Low-Cost Tips to Boost Online Holiday Sales
Forecasts for the holiday shopping season are mixed, but there are several steps retailers can take to protect and increase sales, meet their business goals, and build customer loyalty.
Making changes to a website doesn’t have to mean spending a lot of money or months overhauling the site and operating platform. Tweaks can be made to increase sales and improve site performance and customer satisfaction that don’t cost a lot, and can be implemented in a matter of weeks. Consider the following three strategies:
- Understand the true cost of downtime and how to minimize website downtime and subsequent losses.
- Understand how site performance influences shoppers’ buying habits and what metrics retailers need to measure.
- Find cost effective and quick ways to deliver site search results that meet shoppers’ preferences and improve site usability.
Preventing Downtime
While all online retailers have or will experience site downtime, they typically equate its impact on their businesses with lost sales. Lost sales, however, represent only a portion of the actual losses. The true cost of downtime includes increased customer service time, refunded and canceled orders, loss of customer loyalty, and the cost of bringing the site back online.
Systems failures not only result from failure of an application. They can be tied to failure of job functions, such as order processing, inventory updates and the integration of orders from online marketplaces such as Amazon.com.
When marketers have 10 critical applications or processes, even if each has an impressive 99.9 percent uptime, statistically this means that the expected downtime of the whole system is 1 percent. On an annual basis, that translates to 88 hours of downtime.
In monetary terms, an online store earning $10 million in revenue per year risks lost sales and associated costs of anywhere between $4,000 to $9,000 per hour (depending on specific company dynamics) when its business is incapacitated by a system outage. And given that it isn't uncommon for a company to generate 70 percent of annual sales during the two- to three-month holiday season, the total cost of 1 percent of annual downtime could be a staggering $800,000-plus.
Perform preholiday stress tests, documenting and diagramming all processes and job functions that are part of your overall e-commerce solution for identifying the possible points of system failure. Develop and document plans on how to correct and handle possible failures, and create contingency plans in the event a system failure occurs.
Site Performance
Do you know how many errors your customers encounter on your site on a daily basis? Unless you check web and database logs that show where and when errors occur on your site — such as during peak traffic — and track the impact each error has on customer behavior, you won't understand the impact systems errors have on your business.
Examples of systems errors include shoppers not being able to add items to shopping carts, broken links to landing pages within search engine results and system bugs. All of these errors can lead to site abandonment, which equals lost customers and lost revenues.
Regularly create reports and analyze error logs to understand where and when systems errors occur, how shoppers are impacted, and how to develop a plan on fixing bugs and the underlining issues that cause systems errors.
Site Search and Design
Site search can be a killer sales application, accounting for a significant portion of online sales. Tweaking the site search engine to enable suggestions of alternative products to search queries, perform spelling correction on search queries and enhance site navigation can significantly boost sales.

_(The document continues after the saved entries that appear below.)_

theorem execSchedStart_keeps {ps : Nat} {z s : State} (hz : Keeps ps z s) (hs : Sub 0x8008000 ps) (qp : Nat) (sub :
    Nat) : ∀ z', execSchedStart qp sub s = .next z' → Keeps ps z z' := by
  have k_modRun : Sub 0x8000000 ps := sub_of hs rfl
  have k_endD : Sub 0x8000 ps := sub_of hs rfl
  have k_onStarted : Sub 0x0 ps := sub_of hs rfl
  have k_runDesc : Sub 0x8000 ps := sub_of hs rfl
  intro z' e'
  unfold execSchedStart at e'
  cases e'
  repeat'
    first
    | with_reducible refine keeps_ite (fun _ => ?_) (fun _ => ?_) | extract_lets | with_reducible assumption
    | with_reducible refine modRun_keeps ?_ k_modRun _ _ | with_reducible refine endD_keeps ?_ k_endD _ _
    | with_reducible refine onStarted_keeps ?_ k_onStarted _ _ _ _ ?_
    | with_reducible refine runDesc_keeps ?_ k_runDesc _ _ _ | intro _ | split | dsimp +zetaDelta only

theorem execSchedStop_keeps {ps : Nat} {z s : State} (hz : Keeps ps z s) (hs : Sub 0x8008000 ps) (qp : Nat) (sub :
    Nat) : ∀ z', execSchedStop qp sub s = .next z' → Keeps ps z z' := by
  have k_modRun : Sub 0x8000000 ps := sub_of hs rfl
  have k_endD : Sub 0x8000 ps := sub_of hs rfl
  have k_onStarted : Sub 0x0 ps := sub_of hs rfl
  have k_runDesc : Sub 0x8000 ps := sub_of hs rfl
  intro z' e'
  unfold execSchedStop at e'
  cases e'
  repeat'
    first
    | with_reducible refine keeps_ite (fun _ => ?_) (fun _ => ?_) | with_reducible assumption
    | with_reducible refine modRun_keeps ?_ k_modRun _ _ | with_reducible refine endD_keeps ?_ k_endD _ _
    | with_reducible refine onStarted_keeps ?_ k_onStarted _ _ _ _ ?_
    | with_reducible refine runDesc_keeps ?_ k_runDesc _ _ _ | intro _ | split

theorem execSchedQuery_keeps {ps : Nat} {z s : State} (hz : Keeps ps z s) (hs : Sub 0x8000 ps) (qp : Nat) (sub :
    Nat) : ∀ z', execSchedQuery qp sub s = .next z' → Keeps ps z z' := by
  have k_endD : Sub 0x8000 ps := sub_of hs rfl
  have k_onStarted : Sub 0x0 ps := sub_of hs rfl
  intro z' e'
  unfold execSchedQuery at e'
  cases e'
  repeat'
    first
    | with_reducible assumption | with_reducible refine endD_keeps ?_ k_endD _ _
    | with_reducible refine onStarted_keeps ?_ k_onStarted _ _ _ _ ?_ | intro _ | split

theorem execSchedUnload_keeps {ps : Nat} {z s : State} (hz : Keeps ps z s) (hs : Sub 0x8008000 ps) (qp : Nat) (sub :
    Nat) : ∀ z', execSchedUnload qp sub s = .next z' → Keeps ps z z' := by
  have k_endD : Sub 0x8000 ps := sub_of hs rfl
  have k_onStarted : Sub 0x0 ps := sub_of hs rfl
  have k_runners : Sub 0x8000000 ps := sub_of hs rfl
  intro z' e'
  unfold execSchedUnload at e'
  cases e'
  repeat'
    first
    | with_reducible refine keeps_ite (fun _ => ?_) (fun _ => ?_) | with_reducible assumption
    | with_reducible refine endD_keeps ?_ k_endD _ _
    | with_reducible refine onStarted_keeps ?_ k_onStarted _ _ _ _ ?_
    | fail_if_no_progress with_reducible refine keeps_set_runners ?_ k_runners _ | intro _ | split

theorem execRunnerStepStart_keeps {ps : Nat} {z s : State} (hz : Keeps ps z s) (hs : Sub 0x8008000 ps) (ctx : Nat) :
    ∀ z', execRunnerStepStart ctx s = .next z' → Keeps ps z z' := by
  have k_issueEntries : Sub 0x8008000 ps := sub_of hs rfl
  have k_modRun : Sub 0x8000000 ps := sub_of hs rfl
  intro z' e'
  unfold execRunnerStepStart at e'
  cases e'
  repeat'
    first
    | with_reducible refine keeps_ite (fun _ => ?_) (fun _ => ?_) | extract_lets | with_reducible assumption
    | with_reducible refine issueEntries_keeps ?_ k_issueEntries _ _
    | with_reducible refine modRun_keeps ?_ k_modRun _ _ | intro _ | split | dsimp +zetaDelta only

theorem execLaunchRetry_keeps {ps : Nat} {z s : State} (hz : Keeps ps z s) (hs : Sub 0x86ffe8001 ps) (qp : Nat) (sub
    : Nat) : ∀ z', execLaunchRetry qp sub s = .next z' → Keeps ps z z' := by
  have k_modRun : Sub 0x8000000 ps := sub_of hs rfl
  have k_launchNow : Sub 0x86ffe8001 ps := sub_of hs rfl
  have k_modDesc : Sub 0x8000 ps := sub_of hs rfl
  intro z' e'
  unfold execLaunchRetry at e'
  cases e'
  repeat'
    first
    | with_reducible refine keeps_ite (fun _ => ?_) (fun _ => ?_) | with_reducible assumption
    | with_reducible refine modRun_keeps ?_ k_modRun _ _ | with_reducible refine launchNow_keeps ?_ k_launchNow _ _
    | with_reducible refine modDesc_keeps ?_ k_modDesc _ _ _ | intro _ | split

theorem endStops_keeps {ps : Nat} {z s : State} (hz : Keeps ps z s) (hs : Sub 0x8000 ps) (l : List (Nat × Nat)) (res
    : Result) : Keeps ps z (endStops l res s) := by
  have k_endDesc : Sub 0x8000 ps := sub_of hs rfl
  unfold endStops
  repeat'
    first
    | with_reducible refine keeps_foldl ?_ ?_ | with_reducible assumption
    | with_reducible refine endDesc_keeps ?_ k_endDesc _ _ _ | intro _

theorem runnerStops_keeps {ps : Nat} {z s : State} (hz : Keeps ps z s) (hs : Sub 0x8008000 ps) (c : Nat) (r :
    Runner) (start : Result) (stop : Result) : Keeps ps z (runnerStops c r start stop s) := by
  have k_endStops : Sub 0x8000 ps := sub_of hs rfl
  have k_haltRunner : Sub 0x8000000 ps := sub_of hs rfl
  have k_endDesc : Sub 0x8000 ps := sub_of hs rfl
  unfold runnerStops
  repeat'
    first
    | with_reducible assumption | with_reducible refine endStops_keeps ?_ k_endStops _ _
    | with_reducible refine haltRunner_keeps ?_ k_haltRunner _
    | with_reducible refine endDesc_keeps ?_ k_endDesc _ _ _

theorem stepGood_keeps {ps : Nat} {z s : State} (hz : Keeps ps z s) (hs : Sub 0x86ffe8001 ps) (c : Nat) (r : Runner)
    : Keeps ps z (stepGood c r s) := by
  have k_runnerStops : Sub 0x8008000 ps := sub_of hs rfl
  have k_modRun : Sub 0x8000000 ps := sub_of hs rfl
  have k_updateEvents : Sub 0x86ffe8001 ps := sub_of hs rfl
  have k_updateEvent : Sub 0x86ffe8001 ps := sub_of hs rfl
  unfold stepGood
  repeat'
    first
    | with_reducible refine keeps_ite (fun _ => ?_) (fun _ => ?_) | extract_lets | with_reducible assumption
    | with_reducible refine runnerStops_keeps ?_ k_runnerStops _ _ _ _
    | with_reducible refine modRun_keeps ?_ k_modRun _ _
    | with_reducible refine updateEvents_keeps ?_ k_updateEvents _
    | with_reducible refine updateEvent_keeps ?_ k_updateEvent _ _ | intro _ | split | dsimp +zetaDelta only

theorem execRunnerStepEnd_keeps {ps : Nat} {z s : State} (hz : Keeps ps z s) (hs : Sub 0x86ffe8001 ps) (ctx : Nat) :
    ∀ z', execRunnerStepEnd ctx s = .next z' → Keeps ps z z' := by
  have k_stepGood : Sub 0x86ffe8001 ps := sub_of hs rfl
  have k_runnerStops : Sub 0x8008000 ps := sub_of hs rfl
  intro z' e'
  unfold execRunnerStepEnd at e'
  cases e'
  repeat'
    first
    | with_reducible refine keeps_ite (fun _ => ?_) (fun _ => ?_) | with_reducible assumption
    | with_reducible refine stepGood_keeps ?_ k_stepGood _ _
    | with_reducible refine runnerStops_keeps ?_ k_runnerStops _ _ _ _ | intro _ | split

end Sys2Proof.Laws
end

From a usability and site design perspective, retailers can quickly modify the checkout page to boost sales. Many retailers employ multipage checkout even though shoppers prefer a single page. Other “low-hanging enhancements” include moving important elements and information on the product page above the fold, having a lens feature so shoppers can zoom in on a product image by mousing over it, and installing a quick view with an “add to cart” option on the product search results page.
There are several open source tools that make incremental changes to a website easier and faster by removing the complexity of implementing changes through back-end coding, thereby allowing retailers’ marketing and merchandising staffs to revamp the presentation of existing material within a website.
The traditional approach to making changes to a website has been to undergo a site redesign. However, it’s better to continuously make incremental and measured changes and let shoppers decide what works for them. This way retailers’ websites will evolve from what they think their customers want into what really works.
When making these changes to your website, at the outset create a baseline for measuring success and a checklist to ensure all departments are on the same page and working toward the same goals.